Students’ Perspectives on Emergency Remote Teaching in a College Writing Course during the COVID-19 Pandemic
The COVID-19 pandemic forced most of the educational institutions in the USA to quickly transfer to emergency remote teaching, finding many instructors and students unprepared. This study explored university students’ perspectives in a composition course during the emergency period and proposes guidance on how to design a ‘student-friendly’ online learning environment. This study examines the students’ concerns about and challenges with emergency remote teaching, the course’s benefits during the remote teaching period, and students’ recommendations for improvement. The research was conducted in seven sections of a multimodal composition course at a large, Midwestern University.

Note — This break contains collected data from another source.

/-! ### Sorted lists of identifiers -/

/-- Identifiers that agree below bit `d` and are in the order of R214 split at bit `d`, zeros first. -/
theorem split_at_bit (d : Nat) (E : Identifier) (L : List Identifier) (hp : L.Pairwise idBefore)
    (hE : ∀ x ∈ L, ∀ j < d, idBit x j = idBit E j) :
    L = L.filter (fun x => false == idBit x d) ++ L.filter (fun x => true == idBit x d) := by
  induction L with
  | nil => rfl
  | cons x L ih =>
    obtain ⟨h1, h2⟩ := List.pairwise_cons.1 hp
    have ih := ih h2 (fun y hy => hE y (by simp [hy]))
    cases hx : idBit x d
    · rw [List.filter_cons_of_pos (by simp [hx]), List.filter_cons_of_neg (by simp [hx]), List.cons_append, ← ih]
    · have hall : ∀ y ∈ L, idBit y d = true := by
        intro y hy
        obtain ⟨k, hk, ha, hb, hc⟩ := h1 y hy
        have hkd : d ≤ k := by
          by_contra hlt
          have e1 := hE x (by simp) k (by omega)
          have e2 := hE y (by simp [hy]) k (by omega)
          rw [hb] at e1; rw [hc] at e2; rw [← e1] at e2; cases e2
        rcases Nat.eq_or_lt_of_le hkd with rfl | hlt
        · exact hc
        · rw [← ha d hlt, hx]
      have f0 : L.filter (fun x => false == idBit x d) = [] := List.filter_eq_nil_iff.2 (fun y hy => by simp [hall y hy])
      have f1 : L.filter (fun x => true == idBit x d) = L := List.filter_eq_self.2 (fun y hy => by simp [hall y hy])
      rw [List.filter_cons_of_neg (by simp [hx]), List.filter_cons_of_pos (by simp [hx]), f0, f1]; rfl

/-- The paths walked from a transaction that has begun, `r` resets having been counted: all, or as many as the devices last. -/
def walked (V : Option Nat) (r : Nat) (L : List Identifier) : List Identifier :=
  match V with
  | none => L
  | some v => L.take (1 + (v - r))

theorem take_append_of_vanish (L0 L1 : List Identifier) (v r r1 : Nat) (h0 : L0 ≠ [])
    (h : v - r1 = (v - r) - (L0.length - 1)) :
    (r1 < v → (L0 ++ L1).take (1 + (v - r)) = L0.take (1 + (v - r)) ++ L1.take (1 + (v - (r1 + 1)))) ∧
      (¬r1 < v → (L0 ++ L1).take (1 + (v - r)) = L0.take (1 + (v - r))) := by
  have : 0 < L0.length := List.length_pos_of_ne_nil h0
  constructor
  · intro hlt
    rw [List.take_append]; congr 2; omega
  · intro hlt
    have h1 : 1 + (v - r) - L0.length = 0 := by omega
    rw [List.take_append, h1, List.take_zero, List.append_nil]

/-! ### The search -/

/-- What `search` has done from `s` to `t`, with `n` bits to find and `L` the identifiers on the path in the order of R214. -/
structure Searched (alarm : Bool) (D : List Device) (V : Option Nat) (n r : Nat) (E : Identifier) (L : List Identifier)
    (s t : State) : Prop where
  cfg : t.cfg = s.cfg
  enum : ∃ en, t.enum = some en ∧ en.scmd = searchByte alarm ∧ ∀ k < 64 - n, idBit en.id k = idBit E k
  env : ∃ devs r', t.env = .deviceBus ⟨devs, V, r'⟩ ∧ baseOf devs = baseOf D ∧
    ∀ v, V = some v → v - r' = (v - r) - (L.length - 1)
  reports : reports t.trace = reports s.trace ++ (walked V r L).filter idValid
  cost : V = none →
    Cost s t (2 * n + 130 * (L.length - 1)) (L.filter idValid) (n + 72 * (L.length - 1)) (3 * n + 201 * (L.length - 1))

variable {n : Nat} {L : List Identifier} {t : State}

theorem Cost.reports {s t : State} {a b c : Nat} {ids : List Identifier} (h : Cost s t a ids b c) :
    reports t.trace = reports s.trace ++ ids := by
  obtain ⟨-, -, es, h1, h2⟩ := h
  rw [h1, reports_append, h2.reports]

theorem Searched.modEnum (h : Searched alarm D V n r E L s t) {f : Enumeration → Enumeration}
    (hf : ∀ e, (f e).scmd = e.scmd ∧ (f e).id = e.id) : Searched alarm D V n r E L s (modEnum f t) := by
  obtain ⟨h1, ⟨en, a, b, c⟩, h3, h4, h5⟩ := h
  refine ⟨h1, ⟨f en, by rw [modEnum_enum, a, Option.map_some], by rw [(hf en).1, b], ?_⟩, h3, h4, fun hv => ?_⟩
  · rw [(hf en).2]; exact c
  · have := (h5 hv).trans (cost_modEnum f t)
    rwa [List.append_nil] at this

/-- One depth more in front: the pair, the recorded bit, its write slot. -/
theorem Searched.step {u : State} {v : Level} (hn : n < 64) (h : Searched alarm D V n r (setIdBit E (63 - n) v) L u t)
    (hu : Cost s u 2 [] 1 3) : Searched alarm D V (n + 1) r E L s t := by
  obtain ⟨h1, ⟨en, x, y, z⟩, h3, h4, h5⟩ := h
  refine ⟨h1.trans hu.cfg, ⟨en, x, y, fun k hk => ?_⟩, h3, ?_, fun hv => ?_⟩
  · rw [z k (by omega), idBit_setIdBit _ _ _ _ (by omega) (by omega), if_neg (by omega)]
  · rw [h4, hu.reports, List.append_nil]
  · exact (hu.trans (h5 hv)).cast (by omega) (by omega) (by omega)

/-- A replay reset that succeeds brings the path to the 1 branch (R208, R209). -/
theorem atDepth_reenter {en : Enumeration} {devs : List Device} (hd : d < 64) (hr : 0 < s.cfg.retry.toNat) (he : s.enum = some en)
    (hs : en.scmd = searchByte alarm) (hv : s.env = .deviceBus ⟨devs, V, r⟩) (hb : baseOf devs = baseOf D)
    (hpr : (DeviceBus.mk devs V r).present = true) (hne : D ≠ []) :
    (resetAndPresenceDetect s).1 = true ∧
      AtDepth alarm D V (d + 1) (r + 1) (setIdBit en.id d true) (reenter d (resetAndPresenceDetect s).2) ∧
      Cost s (reenter d (resetAndPresenceDetect s).2) (4 + 2 * d) [] (9 + d) (12 + 3 * d) := by
  have hdev : devs ≠ [] := by
    rintro rfl
    apply hne
    have : baseOf D = [] := hb.symm
    simpa [baseOf] using this
  have hpres : ((DeviceBus.mk devs V r).present && !devs.isEmpty) = true := by
    rw [hpr]
    cases devs with
    | nil => exact absurd rfl hdev
    | cons _ _ => rfl
  have hR := reset_on_bus s _ hv hr
  have hc := cost_reset _ hv hr
  rw [hpres, hpr, if_pos rfl, put_of_base (.listen []) hb] at hR
  generalize resetAndPresenceDetect s = q at hR hc ⊢
  obtain ⟨ok, s1⟩ := q
  injection hR with hok hs1
  refine ⟨hok, ?_⟩
  simp only at hc ⊢
  have hen : s1.enum = some en := by rw [hs1]; exact he
  have hscmd : (enumOf s1).scmd = searchByte alarm := by rw [enumOf, hen, Option.getD_some, hs]
  have henv : s1.env = .deviceBus ⟨D.map (Device.put (.listen [])), V, r + 1⟩ := by rw [hs1]
  have hw : AtDepth alarm D V 0 (r + 1) en.id (writeByte (searchByte alarm) false s1) := by
    refine ⟨by rw [(cost_writeByte _ s1).cfg, hc.cfg]; exact hr, ⟨en, by rw [writeByte_eq]; exact hen, hs, rfl⟩, ?_⟩
    have : (writeByte (searchByte alarm) false s1).env = s1.env.afterWrites (wireBits (searchByte alarm)) := by
      rw [writeByte_eq]
    rw [this, henv, bus_searchByte, onPath_zero]; rfl
  obtain ⟨k1, k2⟩ := hw.replay d 0 (by omega)
  rw [Nat.zero_add] at k1
  have k3 := k1.takeBranch hd true (f := id) (fun _ => ⟨rfl, rfl⟩)
  rw [modEnum_id] at k3
  have hre : reenter d s1 = takeBranch d true (readPair (replay 0 d (writeByte (searchByte alarm) false s1))).2 := by
    rw [reenter, hscmd]
  rw [hre]
  exact ⟨k3, ((((hc.trans (cost_writeByte _ s1)).trans k2).trans (cost_pair _)).trans (cost_takeBranch d true _)).cast
    (by omega) (by omega) (by omega)⟩

/-- A collision after its 0 branch: the replay and the 1 branch, or the failed reset (R207 to R210). -/
theorem searched_collision (hn : n < 64) {L0 L1 : List Identifier} {u : State} (hr : 0 < s.cfg.retry.toNat)
    (ih : ∀ (r : Nat) (E : Identifier) (L : List Identifier) (s : State), AtDepth alarm D V (64 - n) r E s →
      L.Perm (pathIds alarm D (64 - n) E) → L.Pairwise idBefore → L ≠ [] → Searched alarm D V n r E L s (search n s))
    (hD : Searched alarm D V (n + 1) r E L0 s u) (hDne : D ≠ []) (hsp : L = L0 ++ L1) (hne0 : L0 ≠ []) (hne1 : L1 ≠ [])
    (hL1 : L1.Perm (pathIds alarm D (64 - n) (setIdBit E (63 - n) true))) (hs1 : L1.Pairwise idBefore) :
    Searched alarm D V (n + 1) r E L s (if (resetAndPresenceDetect u).1
      then leaveSearch (search n (reenter (63 - n) (resetAndPresenceDetect u).2))
      else leaveSearch (resetAndPresenceDetect u).2) := by
  have hd1 : 64 - n = 63 - n + 1 := by omega
  have hlen : L.length = L0.length + L1.length := by rw [hsp, List.length_append]
  have p0 : 0 < L0.length := List.length_pos_of_ne_nil hne0
  have p1 : 0 < L1.length := List.length_pos_of_ne_nil hne1
  obtain ⟨h1, ⟨en, a, b, c⟩, ⟨devs, r1, he, hb, hv⟩, h4, h5⟩ := hD
  have hr2 : 0 < u.cfg.retry.toNat := by rw [h1]; exact hr
  by_cases hpr : (DeviceBus.mk devs V r1).present = true
  · obtain ⟨k1, k2, k3⟩ := atDepth_reenter (d := 63 - n) (by omega) hr2 a b he hb hpr hDne
    rw [if_pos k1]
    refine Searched.modEnum ?_ (fun _ => ⟨rfl, rfl⟩)
    have hE : pathIds alarm D (64 - n) (setIdBit en.id (63 - n) true) =
        pathIds alarm D (64 - n) (setIdBit E (63 - n) true) := by
      rw [hd1, pathIds, pathIds, onPath_congr]
      intro j hj
      rw [idBit_setIdBit _ _ _ _ (by omega) (by omega), idBit_setIdBit _ _ _ _ (by omega) (by omega)]
      split
      · rfl
      · exact c j (by omega)
    obtain ⟨g1, ⟨en2, x, y, z⟩, ⟨devs2, r2, ge, gb, gv⟩, g4, g5⟩ :=
      ih (r1 + 1) _ L1 _ (by rw [hd1]; exact k2) (by rw [hE]; exact hL1) hs1 hne1
    refine ⟨g1.trans (k3.cfg.trans h1), ⟨en2, x, y, fun k hk => ?_⟩, ⟨devs2, r2, ge, gb, fun v hvv => ?_⟩, ?_, fun hvn => ?_⟩
    · rw [z k (by omega), idBit_setIdBit _ _ _ _ (by omega) (by omega), if_neg (by omega), c k hk]
    · rw [gv v hvv]
      have := hv v hvv
      have : r1 < v := by subst hvv; simpa [DeviceBus.present] using hpr
      omega
    · rw [g4, k3.reports, List.append_nil, h4, List.append_assoc, ← List.filter_append]
      refine congrArg (fun l => Machine.reports s.trace ++ List.filter idValid l) ?_
      rw [hsp]
      cases V with
      | none => rfl
      | some v =>
        have : r1 < v := by simpa [DeviceBus.present] using hpr
        exact ((take_append_of_vanish L0 L1 v r r1 hne0 (hv v rfl)).1 this).symm
    · have := ((h5 hvn).trans k3).trans (g5 hvn)
      rw [List.append_nil, ← List.filter_append, ← hsp] at this
      exact this.cast (by omega) (by omega) (by omega)
  · have hpr' : (DeviceBus.mk devs V r1).present = false := by simpa using hpr
    have hR := reset_on_bus u _ he hr2
    have hc := cost_reset _ he hr2
    rw [hpr'] at hR
    generalize resetAndPresenceDetect u = q at hR hc ⊢
    obtain ⟨ok, u1⟩ := q
    injection hR with hok hu1
    subst hok
    refine Searched.modEnum (⟨hc.cfg.trans h1, ⟨en, by rw [hu1]; exact a, b, c⟩, ⟨_, r1 + 1, by rw [hu1], ?_, fun v hvv => ?_⟩,
      ?_, fun hvn => ?_⟩ : Searched alarm D V (n + 1) r E L s u1) (fun _ => ⟨rfl, rfl⟩)
    · rw [← hb]; simp [baseOf, Device.put, Function.comp_def]
    · have := hv v hvv
      have : ¬r1 < v := by subst hvv; simpa [DeviceBus.present] using hpr
      omega
    · rw [hc.reports, List.append_nil, h4, hsp]
      cases V with
      | none => simp [DeviceBus.present] at hpr
      | some v =>
        have : ¬r1 < v := by simpa [DeviceBus.present] using hpr
        simp only [walked]
        rw [(take_append_of_vanish L0 L1 v r r1 hne0 (hv v rfl)).2 this]
    · subst hvn; simp [DeviceBus.present] at hpr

Participants responded to a virtual discussion board at the beginning of online instruction and to a survey at the conclusion of online instruction to provide this information. Qualitative analysis of responses-guided by the Community of Inquiry (CoI) framework-showed that the participants expressed challenges with staying motivated. completing coursework, and feeling a social disconnect from instructors and classmates. Benefits expressed by the participants included increased flexibility in their schedules, improved time management skills, and increased virtual communication with instructors. This study highlights suggestions that can be used to guide the design of composition courses and pedagogical practices during situations of emergency in the future.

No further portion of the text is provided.